Records drawn from a dataset
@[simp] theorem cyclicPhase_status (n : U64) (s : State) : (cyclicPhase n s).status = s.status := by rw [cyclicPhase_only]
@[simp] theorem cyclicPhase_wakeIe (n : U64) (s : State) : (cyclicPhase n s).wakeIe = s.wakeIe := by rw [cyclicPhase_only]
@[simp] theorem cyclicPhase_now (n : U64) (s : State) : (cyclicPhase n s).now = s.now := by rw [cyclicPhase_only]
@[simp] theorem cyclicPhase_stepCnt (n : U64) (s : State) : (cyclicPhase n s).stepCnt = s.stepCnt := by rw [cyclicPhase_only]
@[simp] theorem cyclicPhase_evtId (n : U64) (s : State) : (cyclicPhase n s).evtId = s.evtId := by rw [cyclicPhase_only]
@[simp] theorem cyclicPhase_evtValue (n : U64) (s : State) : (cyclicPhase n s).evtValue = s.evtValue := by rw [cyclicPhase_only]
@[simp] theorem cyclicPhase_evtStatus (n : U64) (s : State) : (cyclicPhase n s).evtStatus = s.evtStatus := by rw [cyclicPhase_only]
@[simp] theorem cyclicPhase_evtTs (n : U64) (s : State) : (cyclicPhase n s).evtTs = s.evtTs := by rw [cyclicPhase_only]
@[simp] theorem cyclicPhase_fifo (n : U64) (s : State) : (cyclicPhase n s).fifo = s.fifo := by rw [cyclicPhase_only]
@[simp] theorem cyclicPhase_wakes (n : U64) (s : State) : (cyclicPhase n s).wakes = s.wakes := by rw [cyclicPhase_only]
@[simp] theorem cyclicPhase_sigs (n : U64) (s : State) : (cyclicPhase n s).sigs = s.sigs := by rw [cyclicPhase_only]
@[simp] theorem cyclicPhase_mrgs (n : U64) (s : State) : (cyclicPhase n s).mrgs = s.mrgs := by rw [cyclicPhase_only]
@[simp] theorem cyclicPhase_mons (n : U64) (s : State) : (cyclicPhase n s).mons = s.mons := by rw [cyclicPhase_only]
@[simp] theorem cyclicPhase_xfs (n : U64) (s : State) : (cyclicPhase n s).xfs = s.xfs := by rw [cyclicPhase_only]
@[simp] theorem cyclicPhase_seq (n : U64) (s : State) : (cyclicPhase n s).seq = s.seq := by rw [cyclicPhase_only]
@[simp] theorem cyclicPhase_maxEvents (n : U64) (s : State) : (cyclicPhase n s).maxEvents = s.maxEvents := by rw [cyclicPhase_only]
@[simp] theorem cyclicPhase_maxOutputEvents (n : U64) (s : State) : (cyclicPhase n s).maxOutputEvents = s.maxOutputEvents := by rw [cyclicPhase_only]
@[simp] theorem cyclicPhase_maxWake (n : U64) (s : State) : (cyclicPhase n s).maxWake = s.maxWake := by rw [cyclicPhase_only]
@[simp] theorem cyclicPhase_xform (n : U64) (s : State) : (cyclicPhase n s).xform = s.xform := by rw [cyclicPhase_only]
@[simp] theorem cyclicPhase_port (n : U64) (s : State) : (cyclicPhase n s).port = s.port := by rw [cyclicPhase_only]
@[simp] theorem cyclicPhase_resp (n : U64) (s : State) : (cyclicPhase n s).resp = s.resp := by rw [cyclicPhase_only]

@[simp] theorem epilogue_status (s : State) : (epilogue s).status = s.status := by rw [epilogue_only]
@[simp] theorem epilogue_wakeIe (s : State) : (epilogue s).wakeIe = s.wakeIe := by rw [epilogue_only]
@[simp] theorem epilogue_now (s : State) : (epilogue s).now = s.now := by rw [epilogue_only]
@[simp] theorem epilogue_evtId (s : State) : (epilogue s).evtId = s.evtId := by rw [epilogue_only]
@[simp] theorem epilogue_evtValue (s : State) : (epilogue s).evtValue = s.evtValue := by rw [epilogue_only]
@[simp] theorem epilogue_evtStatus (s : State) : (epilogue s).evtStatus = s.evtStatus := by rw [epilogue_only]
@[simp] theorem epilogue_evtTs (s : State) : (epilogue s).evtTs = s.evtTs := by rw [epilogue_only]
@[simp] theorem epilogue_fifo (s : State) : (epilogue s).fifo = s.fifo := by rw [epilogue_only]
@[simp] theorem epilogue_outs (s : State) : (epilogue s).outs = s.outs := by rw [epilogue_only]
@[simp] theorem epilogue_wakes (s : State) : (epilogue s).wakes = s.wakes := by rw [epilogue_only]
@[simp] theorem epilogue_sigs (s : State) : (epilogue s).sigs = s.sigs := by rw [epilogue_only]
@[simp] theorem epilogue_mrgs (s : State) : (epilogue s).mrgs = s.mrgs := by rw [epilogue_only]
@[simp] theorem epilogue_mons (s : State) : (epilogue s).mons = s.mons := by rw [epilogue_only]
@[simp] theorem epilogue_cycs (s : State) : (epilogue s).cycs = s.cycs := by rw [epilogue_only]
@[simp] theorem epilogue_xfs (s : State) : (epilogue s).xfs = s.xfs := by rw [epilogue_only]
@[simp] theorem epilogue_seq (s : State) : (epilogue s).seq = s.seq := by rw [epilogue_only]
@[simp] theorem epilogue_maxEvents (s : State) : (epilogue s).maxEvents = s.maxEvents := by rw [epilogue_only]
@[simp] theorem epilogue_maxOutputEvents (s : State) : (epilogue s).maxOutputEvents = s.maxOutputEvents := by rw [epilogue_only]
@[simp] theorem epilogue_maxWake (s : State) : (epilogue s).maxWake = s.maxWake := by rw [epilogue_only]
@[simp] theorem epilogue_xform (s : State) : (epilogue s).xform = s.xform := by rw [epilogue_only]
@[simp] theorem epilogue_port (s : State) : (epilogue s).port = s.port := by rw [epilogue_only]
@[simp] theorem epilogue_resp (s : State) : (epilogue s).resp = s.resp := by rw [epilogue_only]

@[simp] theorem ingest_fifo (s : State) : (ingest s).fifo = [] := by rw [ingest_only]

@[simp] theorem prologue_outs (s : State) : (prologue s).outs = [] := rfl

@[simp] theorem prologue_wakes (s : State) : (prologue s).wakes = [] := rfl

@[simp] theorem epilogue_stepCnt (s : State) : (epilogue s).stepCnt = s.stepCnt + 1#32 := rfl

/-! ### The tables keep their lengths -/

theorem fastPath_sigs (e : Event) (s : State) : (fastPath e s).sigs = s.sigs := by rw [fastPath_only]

*Task instructions*: Check each line above for the word "evtTs" and copy every line that has it.

*Solution to the exercise*:
@[simp] theorem cyclicPhase_evtTs (n : U64) (s : State) : (cyclicPhase n s).evtTs = s.evtTs := by rw [cyclicPhase_only]
@[simp] theorem epilogue_evtTs (s : State) : (epilogue s).evtTs = s.evtTs := by rw [epilogue_only]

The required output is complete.